> Assignment
Beneath this instruction is a block of data; output from it exactly the lines that run from the one containing "def Tb.TIME0 : List" through the one containing "[⟨R.TIME_TB_NO", inclusive.

> Records supplied

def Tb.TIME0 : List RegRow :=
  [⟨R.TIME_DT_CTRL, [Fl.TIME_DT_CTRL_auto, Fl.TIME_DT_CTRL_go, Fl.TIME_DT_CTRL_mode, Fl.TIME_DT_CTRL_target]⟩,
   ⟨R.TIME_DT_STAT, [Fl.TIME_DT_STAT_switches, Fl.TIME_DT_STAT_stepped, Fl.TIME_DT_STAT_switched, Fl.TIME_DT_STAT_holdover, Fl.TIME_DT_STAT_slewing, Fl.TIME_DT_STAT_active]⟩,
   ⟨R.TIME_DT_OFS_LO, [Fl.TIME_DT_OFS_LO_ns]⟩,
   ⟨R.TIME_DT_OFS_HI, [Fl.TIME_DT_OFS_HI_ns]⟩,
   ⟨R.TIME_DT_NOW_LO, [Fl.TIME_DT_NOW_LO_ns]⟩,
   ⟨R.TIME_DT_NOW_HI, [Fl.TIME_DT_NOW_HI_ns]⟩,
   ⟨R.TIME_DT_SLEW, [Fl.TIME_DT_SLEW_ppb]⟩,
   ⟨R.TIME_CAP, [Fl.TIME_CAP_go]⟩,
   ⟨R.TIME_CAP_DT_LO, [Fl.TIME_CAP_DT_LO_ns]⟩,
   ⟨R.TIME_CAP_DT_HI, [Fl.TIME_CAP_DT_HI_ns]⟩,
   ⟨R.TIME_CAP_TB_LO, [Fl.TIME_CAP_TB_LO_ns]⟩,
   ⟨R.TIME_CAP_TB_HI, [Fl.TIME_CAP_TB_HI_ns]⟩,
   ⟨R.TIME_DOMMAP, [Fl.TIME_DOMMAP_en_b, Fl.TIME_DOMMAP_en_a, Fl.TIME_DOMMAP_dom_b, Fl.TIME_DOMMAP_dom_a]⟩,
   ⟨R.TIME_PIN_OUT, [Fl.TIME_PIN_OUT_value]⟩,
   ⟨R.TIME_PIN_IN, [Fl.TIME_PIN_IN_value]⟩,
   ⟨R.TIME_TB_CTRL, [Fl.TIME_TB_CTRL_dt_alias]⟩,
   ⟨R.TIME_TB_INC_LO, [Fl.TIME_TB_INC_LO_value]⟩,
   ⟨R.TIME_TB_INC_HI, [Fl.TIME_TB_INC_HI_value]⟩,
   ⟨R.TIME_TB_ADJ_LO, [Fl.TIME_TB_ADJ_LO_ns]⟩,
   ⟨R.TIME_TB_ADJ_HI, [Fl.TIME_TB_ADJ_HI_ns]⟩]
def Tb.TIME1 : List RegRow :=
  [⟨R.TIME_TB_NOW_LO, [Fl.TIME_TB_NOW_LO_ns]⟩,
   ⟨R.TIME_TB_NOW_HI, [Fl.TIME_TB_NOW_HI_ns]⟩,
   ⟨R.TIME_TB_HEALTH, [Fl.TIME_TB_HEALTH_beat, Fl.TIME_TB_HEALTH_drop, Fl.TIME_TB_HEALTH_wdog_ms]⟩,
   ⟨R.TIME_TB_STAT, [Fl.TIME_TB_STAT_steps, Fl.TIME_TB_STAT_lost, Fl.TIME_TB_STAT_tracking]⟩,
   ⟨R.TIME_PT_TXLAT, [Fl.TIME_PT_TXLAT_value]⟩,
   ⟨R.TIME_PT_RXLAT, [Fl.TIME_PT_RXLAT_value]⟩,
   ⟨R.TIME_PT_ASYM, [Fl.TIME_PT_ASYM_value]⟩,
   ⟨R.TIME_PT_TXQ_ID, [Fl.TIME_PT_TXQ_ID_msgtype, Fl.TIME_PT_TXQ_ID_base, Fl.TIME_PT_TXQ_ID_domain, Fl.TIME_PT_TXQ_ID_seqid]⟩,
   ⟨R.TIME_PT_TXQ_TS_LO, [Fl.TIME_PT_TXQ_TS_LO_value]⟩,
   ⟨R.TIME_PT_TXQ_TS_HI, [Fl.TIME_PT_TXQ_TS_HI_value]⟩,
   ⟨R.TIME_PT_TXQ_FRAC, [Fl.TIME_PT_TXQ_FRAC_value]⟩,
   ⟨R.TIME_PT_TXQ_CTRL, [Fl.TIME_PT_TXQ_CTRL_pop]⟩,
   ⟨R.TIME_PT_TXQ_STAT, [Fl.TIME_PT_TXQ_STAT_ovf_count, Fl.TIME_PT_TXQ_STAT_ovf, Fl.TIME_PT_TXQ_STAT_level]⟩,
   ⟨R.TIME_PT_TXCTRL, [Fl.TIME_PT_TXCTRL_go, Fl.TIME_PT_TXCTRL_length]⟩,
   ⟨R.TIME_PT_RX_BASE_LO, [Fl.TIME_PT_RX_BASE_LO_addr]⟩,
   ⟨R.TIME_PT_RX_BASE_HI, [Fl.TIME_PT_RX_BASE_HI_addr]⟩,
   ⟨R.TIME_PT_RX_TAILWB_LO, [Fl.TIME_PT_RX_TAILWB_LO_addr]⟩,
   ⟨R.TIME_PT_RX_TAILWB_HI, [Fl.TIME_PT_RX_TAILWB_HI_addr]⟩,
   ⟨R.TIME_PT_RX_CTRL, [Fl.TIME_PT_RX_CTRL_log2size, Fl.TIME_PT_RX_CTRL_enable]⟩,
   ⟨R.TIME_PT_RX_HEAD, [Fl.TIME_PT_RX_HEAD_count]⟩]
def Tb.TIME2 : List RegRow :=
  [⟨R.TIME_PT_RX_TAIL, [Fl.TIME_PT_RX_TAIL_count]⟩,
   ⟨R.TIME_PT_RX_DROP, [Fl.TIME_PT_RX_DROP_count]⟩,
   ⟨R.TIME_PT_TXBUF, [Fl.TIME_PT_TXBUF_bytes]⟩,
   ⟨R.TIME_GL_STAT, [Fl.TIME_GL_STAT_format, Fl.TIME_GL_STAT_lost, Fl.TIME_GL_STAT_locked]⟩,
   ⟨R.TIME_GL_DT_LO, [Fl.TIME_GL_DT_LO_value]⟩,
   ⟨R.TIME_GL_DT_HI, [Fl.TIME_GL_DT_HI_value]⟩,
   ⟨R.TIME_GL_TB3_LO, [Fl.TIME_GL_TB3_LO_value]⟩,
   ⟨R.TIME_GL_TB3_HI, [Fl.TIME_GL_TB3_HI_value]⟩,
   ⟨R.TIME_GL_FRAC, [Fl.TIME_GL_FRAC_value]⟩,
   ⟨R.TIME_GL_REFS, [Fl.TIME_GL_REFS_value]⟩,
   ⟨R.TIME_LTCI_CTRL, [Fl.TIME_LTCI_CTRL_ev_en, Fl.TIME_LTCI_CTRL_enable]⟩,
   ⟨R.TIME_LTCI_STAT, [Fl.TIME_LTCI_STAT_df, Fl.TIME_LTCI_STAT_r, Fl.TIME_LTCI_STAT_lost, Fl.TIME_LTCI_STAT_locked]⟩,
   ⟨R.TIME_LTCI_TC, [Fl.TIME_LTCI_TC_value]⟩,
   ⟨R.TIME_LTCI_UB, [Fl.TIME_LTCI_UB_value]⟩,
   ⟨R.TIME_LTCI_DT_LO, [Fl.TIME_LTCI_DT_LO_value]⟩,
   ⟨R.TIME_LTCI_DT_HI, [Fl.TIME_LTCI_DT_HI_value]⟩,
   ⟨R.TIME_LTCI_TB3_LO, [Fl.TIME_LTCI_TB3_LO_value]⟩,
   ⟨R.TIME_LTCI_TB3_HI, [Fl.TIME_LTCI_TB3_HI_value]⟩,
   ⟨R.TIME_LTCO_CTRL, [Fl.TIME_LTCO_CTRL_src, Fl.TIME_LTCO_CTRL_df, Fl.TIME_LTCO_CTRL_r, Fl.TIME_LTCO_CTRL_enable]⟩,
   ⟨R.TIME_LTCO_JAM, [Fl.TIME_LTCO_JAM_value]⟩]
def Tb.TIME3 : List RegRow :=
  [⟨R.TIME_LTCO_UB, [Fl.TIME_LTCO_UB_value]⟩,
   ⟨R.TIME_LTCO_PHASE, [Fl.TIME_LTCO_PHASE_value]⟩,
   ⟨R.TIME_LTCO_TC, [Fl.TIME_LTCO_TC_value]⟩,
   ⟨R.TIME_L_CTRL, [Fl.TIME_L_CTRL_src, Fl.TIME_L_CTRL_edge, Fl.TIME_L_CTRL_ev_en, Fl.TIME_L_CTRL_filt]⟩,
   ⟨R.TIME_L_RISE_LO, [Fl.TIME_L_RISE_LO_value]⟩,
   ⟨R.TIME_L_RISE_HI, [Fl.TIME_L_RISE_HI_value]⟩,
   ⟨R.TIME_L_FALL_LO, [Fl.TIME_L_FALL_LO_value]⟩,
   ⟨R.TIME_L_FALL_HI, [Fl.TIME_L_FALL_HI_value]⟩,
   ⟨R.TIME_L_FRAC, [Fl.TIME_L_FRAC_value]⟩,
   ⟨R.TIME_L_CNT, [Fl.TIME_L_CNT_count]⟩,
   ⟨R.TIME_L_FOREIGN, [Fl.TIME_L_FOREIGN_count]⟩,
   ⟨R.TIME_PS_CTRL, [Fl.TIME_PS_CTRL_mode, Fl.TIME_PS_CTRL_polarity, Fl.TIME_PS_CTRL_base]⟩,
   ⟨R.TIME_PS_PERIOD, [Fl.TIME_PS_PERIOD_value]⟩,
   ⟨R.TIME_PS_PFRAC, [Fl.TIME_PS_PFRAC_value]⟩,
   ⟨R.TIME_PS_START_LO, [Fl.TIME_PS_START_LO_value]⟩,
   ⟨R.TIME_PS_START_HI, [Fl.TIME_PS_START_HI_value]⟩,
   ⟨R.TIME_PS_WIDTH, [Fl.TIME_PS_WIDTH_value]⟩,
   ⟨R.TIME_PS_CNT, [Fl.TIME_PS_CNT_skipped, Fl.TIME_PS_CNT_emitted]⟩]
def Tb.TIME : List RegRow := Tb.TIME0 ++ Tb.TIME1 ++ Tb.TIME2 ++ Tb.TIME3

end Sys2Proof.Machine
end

...

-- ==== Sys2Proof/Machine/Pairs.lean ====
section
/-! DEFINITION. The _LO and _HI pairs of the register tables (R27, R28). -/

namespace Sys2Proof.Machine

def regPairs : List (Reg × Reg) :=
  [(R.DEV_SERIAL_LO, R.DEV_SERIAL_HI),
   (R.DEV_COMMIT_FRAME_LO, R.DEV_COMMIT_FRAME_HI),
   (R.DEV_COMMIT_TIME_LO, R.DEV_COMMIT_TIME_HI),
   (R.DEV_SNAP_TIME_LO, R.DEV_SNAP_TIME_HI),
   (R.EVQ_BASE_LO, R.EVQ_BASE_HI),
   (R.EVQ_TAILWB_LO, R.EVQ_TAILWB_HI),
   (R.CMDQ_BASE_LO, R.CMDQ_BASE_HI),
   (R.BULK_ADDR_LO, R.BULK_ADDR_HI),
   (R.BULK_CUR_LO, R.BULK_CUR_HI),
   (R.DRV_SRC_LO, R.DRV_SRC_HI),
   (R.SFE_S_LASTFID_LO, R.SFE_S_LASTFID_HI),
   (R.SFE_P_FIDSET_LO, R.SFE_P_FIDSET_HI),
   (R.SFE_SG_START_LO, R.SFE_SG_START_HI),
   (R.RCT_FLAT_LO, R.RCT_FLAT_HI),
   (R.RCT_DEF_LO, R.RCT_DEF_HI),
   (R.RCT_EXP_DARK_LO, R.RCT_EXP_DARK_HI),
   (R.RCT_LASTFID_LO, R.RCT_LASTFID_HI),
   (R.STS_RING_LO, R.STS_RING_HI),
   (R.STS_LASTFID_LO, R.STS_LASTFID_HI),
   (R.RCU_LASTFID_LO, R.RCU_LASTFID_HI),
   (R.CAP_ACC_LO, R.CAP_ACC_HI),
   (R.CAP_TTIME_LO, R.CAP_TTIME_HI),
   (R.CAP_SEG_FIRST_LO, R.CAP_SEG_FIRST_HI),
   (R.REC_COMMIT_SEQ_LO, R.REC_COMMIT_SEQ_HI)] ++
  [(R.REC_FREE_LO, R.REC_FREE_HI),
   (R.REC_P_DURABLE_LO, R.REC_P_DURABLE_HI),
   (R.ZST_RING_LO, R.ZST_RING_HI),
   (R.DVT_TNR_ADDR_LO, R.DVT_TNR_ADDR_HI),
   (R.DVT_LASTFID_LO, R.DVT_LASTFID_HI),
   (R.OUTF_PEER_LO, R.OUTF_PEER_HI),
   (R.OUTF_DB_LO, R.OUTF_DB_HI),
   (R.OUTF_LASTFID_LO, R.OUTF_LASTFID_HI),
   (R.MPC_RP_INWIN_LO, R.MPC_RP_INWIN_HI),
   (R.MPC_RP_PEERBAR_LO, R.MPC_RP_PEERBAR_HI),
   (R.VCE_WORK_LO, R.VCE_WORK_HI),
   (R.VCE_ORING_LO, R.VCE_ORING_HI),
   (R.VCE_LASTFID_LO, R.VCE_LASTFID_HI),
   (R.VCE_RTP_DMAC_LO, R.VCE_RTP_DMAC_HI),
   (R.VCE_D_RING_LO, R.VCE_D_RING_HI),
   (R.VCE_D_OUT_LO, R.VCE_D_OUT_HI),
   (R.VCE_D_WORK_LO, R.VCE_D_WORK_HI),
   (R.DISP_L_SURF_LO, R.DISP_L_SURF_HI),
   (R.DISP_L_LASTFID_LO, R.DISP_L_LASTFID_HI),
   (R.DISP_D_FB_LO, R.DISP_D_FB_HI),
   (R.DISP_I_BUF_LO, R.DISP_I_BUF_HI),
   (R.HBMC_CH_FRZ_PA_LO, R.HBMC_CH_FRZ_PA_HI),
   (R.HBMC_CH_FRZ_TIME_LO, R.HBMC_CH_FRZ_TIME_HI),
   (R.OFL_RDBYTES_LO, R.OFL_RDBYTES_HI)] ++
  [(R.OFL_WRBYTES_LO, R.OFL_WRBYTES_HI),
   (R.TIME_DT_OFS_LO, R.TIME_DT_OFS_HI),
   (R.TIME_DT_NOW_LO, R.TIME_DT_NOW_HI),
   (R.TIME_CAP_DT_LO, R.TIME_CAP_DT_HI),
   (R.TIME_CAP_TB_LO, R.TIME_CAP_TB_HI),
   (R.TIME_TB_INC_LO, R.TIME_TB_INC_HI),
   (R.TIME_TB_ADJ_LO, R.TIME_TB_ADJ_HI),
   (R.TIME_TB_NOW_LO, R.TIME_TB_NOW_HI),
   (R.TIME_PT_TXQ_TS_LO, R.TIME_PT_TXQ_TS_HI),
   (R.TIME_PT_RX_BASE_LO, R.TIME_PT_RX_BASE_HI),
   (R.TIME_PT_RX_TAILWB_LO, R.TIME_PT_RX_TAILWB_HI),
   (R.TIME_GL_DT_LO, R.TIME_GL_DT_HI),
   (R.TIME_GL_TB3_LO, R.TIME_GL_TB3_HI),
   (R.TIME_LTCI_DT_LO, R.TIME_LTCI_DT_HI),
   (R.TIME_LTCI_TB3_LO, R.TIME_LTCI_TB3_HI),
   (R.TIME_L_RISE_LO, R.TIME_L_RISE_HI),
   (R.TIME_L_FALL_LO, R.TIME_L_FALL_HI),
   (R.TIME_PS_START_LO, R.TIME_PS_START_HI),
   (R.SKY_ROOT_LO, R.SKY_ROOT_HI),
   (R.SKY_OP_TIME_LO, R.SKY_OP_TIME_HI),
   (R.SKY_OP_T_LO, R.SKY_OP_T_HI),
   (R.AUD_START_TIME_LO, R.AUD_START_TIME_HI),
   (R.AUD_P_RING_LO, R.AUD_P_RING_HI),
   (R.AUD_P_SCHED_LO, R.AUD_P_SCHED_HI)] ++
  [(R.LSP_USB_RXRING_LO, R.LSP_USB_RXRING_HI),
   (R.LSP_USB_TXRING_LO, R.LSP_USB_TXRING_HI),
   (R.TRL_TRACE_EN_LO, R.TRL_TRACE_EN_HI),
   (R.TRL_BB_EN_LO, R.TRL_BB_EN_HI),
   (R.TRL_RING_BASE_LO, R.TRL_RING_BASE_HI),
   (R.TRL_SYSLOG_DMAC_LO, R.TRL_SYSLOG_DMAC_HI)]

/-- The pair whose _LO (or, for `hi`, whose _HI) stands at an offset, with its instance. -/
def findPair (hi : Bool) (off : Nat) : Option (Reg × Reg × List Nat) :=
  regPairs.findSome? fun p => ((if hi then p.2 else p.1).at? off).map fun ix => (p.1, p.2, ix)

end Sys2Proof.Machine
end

> Exercise solution
def Tb.TIME0 : List RegRow :=
  [⟨R.TIME_DT_CTRL, [Fl.TIME_DT_CTRL_auto, Fl.TIME_DT_CTRL_go, Fl.TIME_DT_CTRL_mode, Fl.TIME_DT_CTRL_target]⟩,
   ⟨R.TIME_DT_STAT, [Fl.TIME_DT_STAT_switches, Fl.TIME_DT_STAT_stepped, Fl.TIME_DT_STAT_switched, Fl.TIME_DT_STAT_holdover, Fl.TIME_DT_STAT_slewing, Fl.TIME_DT_STAT_active]⟩,
   ⟨R.TIME_DT_OFS_LO, [Fl.TIME_DT_OFS_LO_ns]⟩,
   ⟨R.TIME_DT_OFS_HI, [Fl.TIME_DT_OFS_HI_ns]⟩,
   ⟨R.TIME_DT_NOW_LO, [Fl.TIME_DT_NOW_LO_ns]⟩,
   ⟨R.TIME_DT_NOW_HI, [Fl.TIME_DT_NOW_HI_ns]⟩,
   ⟨R.TIME_DT_SLEW, [Fl.TIME_DT_SLEW_ppb]⟩,
   ⟨R.TIME_CAP, [Fl.TIME_CAP_go]⟩,
   ⟨R.TIME_CAP_DT_LO, [Fl.TIME_CAP_DT_LO_ns]⟩,
   ⟨R.TIME_CAP_DT_HI, [Fl.TIME_CAP_DT_HI_ns]⟩,
   ⟨R.TIME_CAP_TB_LO, [Fl.TIME_CAP_TB_LO_ns]⟩,
   ⟨R.TIME_CAP_TB_HI, [Fl.TIME_CAP_TB_HI_ns]⟩,
   ⟨R.TIME_DOMMAP, [Fl.TIME_DOMMAP_en_b, Fl.TIME_DOMMAP_en_a, Fl.TIME_DOMMAP_dom_b, Fl.TIME_DOMMAP_dom_a]⟩,
   ⟨R.TIME_PIN_OUT, [Fl.TIME_PIN_OUT_value]⟩,
   ⟨R.TIME_PIN_IN, [Fl.TIME_PIN_IN_value]⟩,
   ⟨R.TIME_TB_CTRL, [Fl.TIME_TB_CTRL_dt_alias]⟩,
   ⟨R.TIME_TB_INC_LO, [Fl.TIME_TB_INC_LO_value]⟩,
   ⟨R.TIME_TB_INC_HI, [Fl.TIME_TB_INC_HI_value]⟩,
   ⟨R.TIME_TB_ADJ_LO, [Fl.TIME_TB_ADJ_LO_ns]⟩,
   ⟨R.TIME_TB_ADJ_HI, [Fl.TIME_TB_ADJ_HI_ns]⟩]
def Tb.TIME1 : List RegRow :=
  [⟨R.TIME_TB_NOW_LO, [Fl.TIME_TB_NOW_LO_ns]⟩,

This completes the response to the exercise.